§ **TASK**: Start at the line below containing "d.store := rfl" and stop at the line containing "d.tested := rfl". Repeat every line of that stretch exactly, and nothing outside it.

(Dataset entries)
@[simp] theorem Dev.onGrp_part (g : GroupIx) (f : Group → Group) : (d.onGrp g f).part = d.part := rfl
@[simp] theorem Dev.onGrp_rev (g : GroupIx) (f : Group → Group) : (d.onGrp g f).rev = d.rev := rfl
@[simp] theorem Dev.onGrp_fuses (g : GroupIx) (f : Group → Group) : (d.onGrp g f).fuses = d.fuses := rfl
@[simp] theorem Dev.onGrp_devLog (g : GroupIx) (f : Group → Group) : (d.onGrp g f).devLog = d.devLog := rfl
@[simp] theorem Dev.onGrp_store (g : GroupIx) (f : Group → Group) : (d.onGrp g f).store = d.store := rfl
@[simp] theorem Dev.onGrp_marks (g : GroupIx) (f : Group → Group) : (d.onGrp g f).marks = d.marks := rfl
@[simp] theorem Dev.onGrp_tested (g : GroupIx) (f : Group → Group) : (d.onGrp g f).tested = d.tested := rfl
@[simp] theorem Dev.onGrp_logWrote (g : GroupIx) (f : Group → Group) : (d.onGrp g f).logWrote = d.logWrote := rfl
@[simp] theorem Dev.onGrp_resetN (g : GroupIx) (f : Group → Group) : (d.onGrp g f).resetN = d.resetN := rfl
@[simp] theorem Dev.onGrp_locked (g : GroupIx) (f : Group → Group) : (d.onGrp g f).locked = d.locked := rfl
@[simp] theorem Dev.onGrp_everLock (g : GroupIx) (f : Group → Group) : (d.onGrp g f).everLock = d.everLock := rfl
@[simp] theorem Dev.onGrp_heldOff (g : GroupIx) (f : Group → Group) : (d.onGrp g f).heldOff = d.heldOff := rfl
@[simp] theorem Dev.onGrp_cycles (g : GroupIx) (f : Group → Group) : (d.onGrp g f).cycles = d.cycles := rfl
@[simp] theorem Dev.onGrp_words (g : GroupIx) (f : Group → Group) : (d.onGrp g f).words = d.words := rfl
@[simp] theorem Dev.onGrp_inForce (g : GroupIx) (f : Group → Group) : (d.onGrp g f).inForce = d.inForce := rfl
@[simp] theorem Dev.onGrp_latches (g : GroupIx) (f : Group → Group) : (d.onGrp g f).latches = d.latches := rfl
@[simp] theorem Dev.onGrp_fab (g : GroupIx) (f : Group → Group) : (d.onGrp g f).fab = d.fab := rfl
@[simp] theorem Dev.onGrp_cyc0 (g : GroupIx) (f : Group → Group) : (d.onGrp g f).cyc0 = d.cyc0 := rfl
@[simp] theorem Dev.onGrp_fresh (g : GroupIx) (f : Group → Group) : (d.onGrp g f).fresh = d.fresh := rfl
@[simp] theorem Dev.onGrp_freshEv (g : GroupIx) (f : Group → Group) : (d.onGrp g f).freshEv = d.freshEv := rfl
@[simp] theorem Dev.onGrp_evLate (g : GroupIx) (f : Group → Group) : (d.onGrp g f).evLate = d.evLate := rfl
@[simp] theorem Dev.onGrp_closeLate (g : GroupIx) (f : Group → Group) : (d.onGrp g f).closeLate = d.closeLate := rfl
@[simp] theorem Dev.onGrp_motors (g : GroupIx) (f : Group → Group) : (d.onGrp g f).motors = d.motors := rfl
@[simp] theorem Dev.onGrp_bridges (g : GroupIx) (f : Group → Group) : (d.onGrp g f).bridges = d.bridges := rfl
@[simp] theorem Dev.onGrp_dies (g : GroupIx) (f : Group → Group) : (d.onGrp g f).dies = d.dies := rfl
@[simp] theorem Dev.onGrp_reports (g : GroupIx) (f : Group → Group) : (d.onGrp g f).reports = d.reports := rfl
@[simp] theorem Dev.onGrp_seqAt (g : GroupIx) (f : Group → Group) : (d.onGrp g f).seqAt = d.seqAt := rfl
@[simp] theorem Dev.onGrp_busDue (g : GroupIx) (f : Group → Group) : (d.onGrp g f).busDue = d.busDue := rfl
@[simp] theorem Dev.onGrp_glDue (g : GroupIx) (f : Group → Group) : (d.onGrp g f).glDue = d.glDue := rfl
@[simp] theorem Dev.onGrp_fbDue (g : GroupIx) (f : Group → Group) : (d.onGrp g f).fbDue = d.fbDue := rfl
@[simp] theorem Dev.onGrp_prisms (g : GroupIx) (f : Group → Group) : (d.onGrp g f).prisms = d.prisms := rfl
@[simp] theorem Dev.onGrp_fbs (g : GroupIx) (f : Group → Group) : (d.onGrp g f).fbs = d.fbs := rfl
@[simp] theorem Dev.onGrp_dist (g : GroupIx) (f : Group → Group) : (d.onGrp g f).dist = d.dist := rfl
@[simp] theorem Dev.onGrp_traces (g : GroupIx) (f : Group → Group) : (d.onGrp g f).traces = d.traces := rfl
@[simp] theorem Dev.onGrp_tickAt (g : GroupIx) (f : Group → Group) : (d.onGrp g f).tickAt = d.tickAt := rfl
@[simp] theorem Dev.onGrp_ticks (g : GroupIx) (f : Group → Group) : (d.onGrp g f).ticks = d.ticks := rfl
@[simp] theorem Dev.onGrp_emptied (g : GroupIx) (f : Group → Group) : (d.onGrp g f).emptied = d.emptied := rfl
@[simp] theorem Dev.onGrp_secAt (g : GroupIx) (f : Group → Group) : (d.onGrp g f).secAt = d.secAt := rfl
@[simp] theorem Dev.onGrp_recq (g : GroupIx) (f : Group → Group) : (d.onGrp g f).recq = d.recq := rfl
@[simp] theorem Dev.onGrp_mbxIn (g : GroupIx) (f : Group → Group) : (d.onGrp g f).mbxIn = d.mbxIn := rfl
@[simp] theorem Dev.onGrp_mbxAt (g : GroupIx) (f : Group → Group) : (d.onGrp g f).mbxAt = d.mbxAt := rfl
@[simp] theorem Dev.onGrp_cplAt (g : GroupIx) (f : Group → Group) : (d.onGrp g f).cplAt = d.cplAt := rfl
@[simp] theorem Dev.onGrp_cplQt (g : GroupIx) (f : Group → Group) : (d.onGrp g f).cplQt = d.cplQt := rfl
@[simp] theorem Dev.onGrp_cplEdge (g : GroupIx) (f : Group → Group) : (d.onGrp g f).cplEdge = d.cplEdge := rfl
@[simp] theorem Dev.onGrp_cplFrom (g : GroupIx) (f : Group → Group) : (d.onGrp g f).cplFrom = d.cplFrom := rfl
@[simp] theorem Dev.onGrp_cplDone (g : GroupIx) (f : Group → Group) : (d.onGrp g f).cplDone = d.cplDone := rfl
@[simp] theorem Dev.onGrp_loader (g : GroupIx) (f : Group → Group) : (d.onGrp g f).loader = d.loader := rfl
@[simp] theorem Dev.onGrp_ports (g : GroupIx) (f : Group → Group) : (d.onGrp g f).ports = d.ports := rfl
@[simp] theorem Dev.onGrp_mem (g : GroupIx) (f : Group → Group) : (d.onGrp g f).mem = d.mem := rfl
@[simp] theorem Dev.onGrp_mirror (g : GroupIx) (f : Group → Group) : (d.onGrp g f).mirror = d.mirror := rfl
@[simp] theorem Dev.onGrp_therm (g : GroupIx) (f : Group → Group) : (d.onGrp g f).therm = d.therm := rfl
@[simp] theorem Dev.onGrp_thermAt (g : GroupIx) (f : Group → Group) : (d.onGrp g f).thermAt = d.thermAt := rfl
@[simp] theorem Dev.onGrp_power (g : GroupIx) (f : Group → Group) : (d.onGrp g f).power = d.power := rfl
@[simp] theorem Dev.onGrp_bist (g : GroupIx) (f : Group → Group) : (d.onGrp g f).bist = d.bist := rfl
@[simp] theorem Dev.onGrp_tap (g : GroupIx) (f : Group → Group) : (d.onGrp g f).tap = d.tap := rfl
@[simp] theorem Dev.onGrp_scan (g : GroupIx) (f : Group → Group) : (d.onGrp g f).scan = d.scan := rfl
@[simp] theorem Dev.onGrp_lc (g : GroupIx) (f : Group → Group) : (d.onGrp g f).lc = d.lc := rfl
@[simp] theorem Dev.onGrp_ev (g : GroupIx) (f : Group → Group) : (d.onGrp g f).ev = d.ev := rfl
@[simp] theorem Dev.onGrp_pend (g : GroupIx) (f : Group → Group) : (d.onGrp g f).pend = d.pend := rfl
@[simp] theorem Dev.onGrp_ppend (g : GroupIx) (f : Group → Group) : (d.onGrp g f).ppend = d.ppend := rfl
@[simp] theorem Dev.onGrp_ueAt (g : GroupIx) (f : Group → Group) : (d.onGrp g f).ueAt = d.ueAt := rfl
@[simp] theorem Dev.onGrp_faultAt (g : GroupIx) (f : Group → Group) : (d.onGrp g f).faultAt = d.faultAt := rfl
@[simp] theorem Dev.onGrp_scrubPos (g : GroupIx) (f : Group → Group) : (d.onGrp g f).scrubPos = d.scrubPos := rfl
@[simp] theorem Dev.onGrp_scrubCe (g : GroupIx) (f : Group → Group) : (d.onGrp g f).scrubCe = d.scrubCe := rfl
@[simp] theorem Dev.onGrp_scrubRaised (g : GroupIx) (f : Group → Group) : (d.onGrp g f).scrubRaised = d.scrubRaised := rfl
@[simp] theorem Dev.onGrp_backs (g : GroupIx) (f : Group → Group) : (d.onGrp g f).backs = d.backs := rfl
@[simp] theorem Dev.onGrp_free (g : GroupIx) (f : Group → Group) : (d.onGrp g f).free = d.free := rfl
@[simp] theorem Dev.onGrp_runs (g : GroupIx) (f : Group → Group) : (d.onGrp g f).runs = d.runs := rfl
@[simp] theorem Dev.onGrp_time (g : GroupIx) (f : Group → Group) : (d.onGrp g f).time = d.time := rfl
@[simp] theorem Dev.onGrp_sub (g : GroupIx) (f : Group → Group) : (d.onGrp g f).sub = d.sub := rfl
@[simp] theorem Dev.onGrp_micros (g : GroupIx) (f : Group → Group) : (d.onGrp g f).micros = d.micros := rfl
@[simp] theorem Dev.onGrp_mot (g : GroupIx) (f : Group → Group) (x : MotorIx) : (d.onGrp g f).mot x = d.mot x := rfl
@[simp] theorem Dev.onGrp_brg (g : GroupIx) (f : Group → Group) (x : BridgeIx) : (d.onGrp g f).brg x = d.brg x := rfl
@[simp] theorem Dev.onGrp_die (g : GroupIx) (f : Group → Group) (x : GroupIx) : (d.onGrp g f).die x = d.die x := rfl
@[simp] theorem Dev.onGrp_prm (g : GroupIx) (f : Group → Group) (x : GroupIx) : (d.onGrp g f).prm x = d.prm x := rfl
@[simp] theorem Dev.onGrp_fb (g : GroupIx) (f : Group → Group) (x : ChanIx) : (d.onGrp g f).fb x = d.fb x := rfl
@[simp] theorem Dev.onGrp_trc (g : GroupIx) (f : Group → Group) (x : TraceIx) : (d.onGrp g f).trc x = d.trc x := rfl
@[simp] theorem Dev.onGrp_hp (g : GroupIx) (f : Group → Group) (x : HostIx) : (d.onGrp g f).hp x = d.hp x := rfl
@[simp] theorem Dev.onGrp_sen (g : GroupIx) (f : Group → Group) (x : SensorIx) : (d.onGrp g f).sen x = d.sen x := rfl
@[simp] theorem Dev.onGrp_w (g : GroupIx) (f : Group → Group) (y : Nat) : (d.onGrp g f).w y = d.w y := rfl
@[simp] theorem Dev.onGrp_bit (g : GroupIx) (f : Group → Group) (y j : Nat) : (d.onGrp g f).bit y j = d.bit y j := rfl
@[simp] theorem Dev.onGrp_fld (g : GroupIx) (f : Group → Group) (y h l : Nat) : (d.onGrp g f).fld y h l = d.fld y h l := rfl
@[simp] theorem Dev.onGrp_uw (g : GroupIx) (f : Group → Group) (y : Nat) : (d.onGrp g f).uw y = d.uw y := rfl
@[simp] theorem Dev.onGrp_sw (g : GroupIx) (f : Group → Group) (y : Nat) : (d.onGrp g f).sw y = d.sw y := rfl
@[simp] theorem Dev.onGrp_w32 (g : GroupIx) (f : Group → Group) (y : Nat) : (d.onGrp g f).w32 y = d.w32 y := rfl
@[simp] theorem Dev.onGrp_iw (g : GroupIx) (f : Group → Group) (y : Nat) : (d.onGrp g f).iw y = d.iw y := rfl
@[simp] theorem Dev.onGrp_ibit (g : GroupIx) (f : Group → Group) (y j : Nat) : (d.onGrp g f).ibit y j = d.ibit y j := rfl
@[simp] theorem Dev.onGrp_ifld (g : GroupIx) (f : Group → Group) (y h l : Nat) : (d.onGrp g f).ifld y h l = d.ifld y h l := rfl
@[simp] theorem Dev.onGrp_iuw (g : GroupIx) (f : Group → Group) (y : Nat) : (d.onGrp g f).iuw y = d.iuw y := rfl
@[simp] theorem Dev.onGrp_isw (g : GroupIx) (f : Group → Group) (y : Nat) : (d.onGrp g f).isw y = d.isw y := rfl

§ **SOLUTION**:
@[simp] theorem Dev.onGrp_store (g : GroupIx) (f : Group → Group) : (d.onGrp g f).store = d.store := rfl
@[simp] theorem Dev.onGrp_marks (g : GroupIx) (f : Group → Group) : (d.onGrp g f).marks = d.marks := rfl
@[simp] theorem Dev.onGrp_tested (g : GroupIx) (f : Group → Group) : (d.onGrp g f).tested = d.tested := rfl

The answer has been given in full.